Purple Mountains: Purple Mountains review – sardonic Americana with the lyrics of the year

This article is more than 4 years old

(Drag City)
Life has tested David Berman, and he translates it into songs of mordant wit on this fantastic collaboration with Woods

David Berman has had a life full of flamboyant bleakness. A one-time crack addict, he once deliberately overdosed and headed to the same hotel room Al Gore awaited the 2000 election re-count in, saying: “I want to die where the presidency died!” After his band Silver Jews broke up in 2009 (“Before we got bad”) he became a hermit, his wife eventually leaving him. He also revealed his longtime hatred for his Washington lobbyist father, and quit music to write a takedown exposé of him, which hasn’t emerged.
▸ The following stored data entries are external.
theorem filter_zero_length (count : Byte → Nat) :
    (symbols.filter fun c => count c = 0).length + distinctCount count = 256 := by
  have h := List.length_eq_length_filter_add (l := symbols) fun c => decide (count c = 0)
  rw [symbols_length] at h
  have hd : (symbols.filter fun c => !decide (count c = 0)) = symbols.filter fun c => decide (count c ≠ 0) := by
    congr 1; funext c; simp
  rw [hd] at h
  unfold distinctCount
  omega

/-- There are as many leaves as symbols that occur, and at least two (R251). -/
theorem leafSymbols_length (count : Byte → Nat) : (leafSymbols count).length = max (distinctCount count) 2 := by
  have h := filter_zero_length count
  simp only [leafSymbols, List.length_append, List.length_take]
  unfold distinctCount at *
  omega

theorem distinctCount_le (count : Byte → Nat) : distinctCount count ≤ 256 := by
  have h := filter_zero_length count
  omega

theorem leafSymbols_nodup (count : Byte → Nat) : (leafSymbols count).Nodup := by
  refine List.nodup_append.mpr ⟨symbols_nodup.filter _, (symbols_nodup.filter _).sublist (List.take_sublist _ _), ?_⟩
  intro a ha b hb hab
  have h1 := (List.mem_filter.mp ha).2
  have h2 := (List.mem_filter.mp (List.mem_of_mem_take hb)).2
  subst hab
  simp at h1 h2
  exact h1 h2

theorem mem_leafSymbols_of_two {count : Byte → Nat} (h : 2 ≤ distinctCount count) (c : Byte) :
    c ∈ leafSymbols count ↔ count c ≠ 0 := by
  have h0 : 2 - (symbols.filter fun c => decide (count c ≠ 0)).length = 0 := by unfold distinctCount at h; omega
  simp only [leafSymbols, h0, List.take_zero, List.append_nil, List.mem_filter, mem_symbols, true_and, decide_eq_true_eq]

/-- The counters of a frequency table as numbers. -/
def countsOf (freq : Vector Word 256) (c : Byte) : Nat := (freq[c.toNat]'(symbol_lt c)).toNat

theorem State.counts_eq (s : State) : s.counts = countsOf s.freq := rfl

theorem freq_eq_zero_iff (freq : Vector Word 256) (c : Byte) :
    freq[c.toNat]'(symbol_lt c) = 0 ↔ countsOf freq c = 0 := by
  unfold countsOf
  exact ⟨fun h => by rw [h]; rfl, fun h => BitVec.eq_of_toNat_eq h⟩

/-- The leaves in arena order are those of `leafSymbols` (R241). -/
theorem leaves_eq (freq : Vector Word 256) :
    leaves freq = (leafSymbols (countsOf freq)).map fun c => leafNode c (freq[c.toNat]'(symbol_lt c)) := by
  have ho : occurring freq = symbols.filter fun c => decide (countsOf freq c ≠ 0) := by
    unfold occurring
    congr 1; funext c
    exact decide_eq_decide.mpr (not_congr (freq_eq_zero_iff freq c))
  have hz : (symbols.filter fun c => decide (freq[c.toNat]'(symbol_lt c) = 0)) =
      symbols.filter fun c => decide (countsOf freq c = 0) := by
    congr 1; funext c
    exact decide_eq_decide.mpr (freq_eq_zero_iff freq c)
  unfold leaves dummies
  rw [ho, hz, leafSymbols, List.map_append]
  congr 1
  refine List.map_congr_left fun c hc => ?_
  have := (List.mem_filter.mp (List.mem_of_mem_take hc)).2
  rw [(freq_eq_zero_iff freq c).mpr (by simpa using this)]

theorem leaves_length (freq : Vector Word 256) : (leaves freq).length = (leafSymbols (countsOf freq)).length := by
  rw [leaves_eq, List.length_map]

theorem leaves_length_bounds (freq : Vector Word 256) : 2 ≤ (leaves freq).length ∧ (leaves freq).length ≤ 256 := by
  have h1 := leafSymbols_length (countsOf freq)
  have h2 := distinctCount_le (countsOf freq)
  rw [leaves_length]
  omega

theorem initialQueue_length (ns : List Node) : (initialQueue ns).length = ns.length := by simp [initialQueue]

theorem initialQueue_eq (ns : List Node) : initialQueue ns = ns.zipIdx.map fun e => (e.1.f, e.2) := by
  apply List.ext_getElem
  · simp [initialQueue]
  · intro i h1 h2
    simp [initialQueue]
Purple Mountains: Purple Mountains album art work

All that misanthropy and mordant wit has been condensed into new project Purple Mountains, made with US indie-folk band Woods who play handsomely arranged, slightly drowsy Americana backings (the obvious touchstone is Range Life by Pavement, members of whom Berman has previously recorded with). These prop up what will likely be the best lyric sheet of the year. There is misfortune, both drily fantastical – “I met failure in Australia / I fell ill in Illinois / I nearly lost my genitalia to an anthill in Des Moines” – and painfully real, as on the paradoxically jaunty-sounding symphonic pop tune All My Happiness Is Gone. Like Stephin Merritt or Kurt Wagner, fellow glum-but-wry types with whom he seems to sit in a line – perhaps at a shitty bar on a Tuesday night – he can do much with a real-world detail: “This happy hour’s got us by the balls”, he notes on Margaritas at the Mall, a song about faith in an era that constantly challenges it. Storyline Fever is a spunky takedown of Trump (or perhaps his old man). There’s aphoristic poetry too, whether sentimental (“Friends are warmer than gold when you’re old”) or gothic (“Death is a black camel that kneels down so we can ride”), and even a lovely song about his mum: “She got where I was coming from / when I couldn’t count my friends on a single thumb.”

Is Berman’s relish in his vocal delivery, and the robust instrumentation, his way of telling us that he’s actually doing OK underneath it all? Hopefully. Cries for help have rarely been so clear, self-aware, and funny.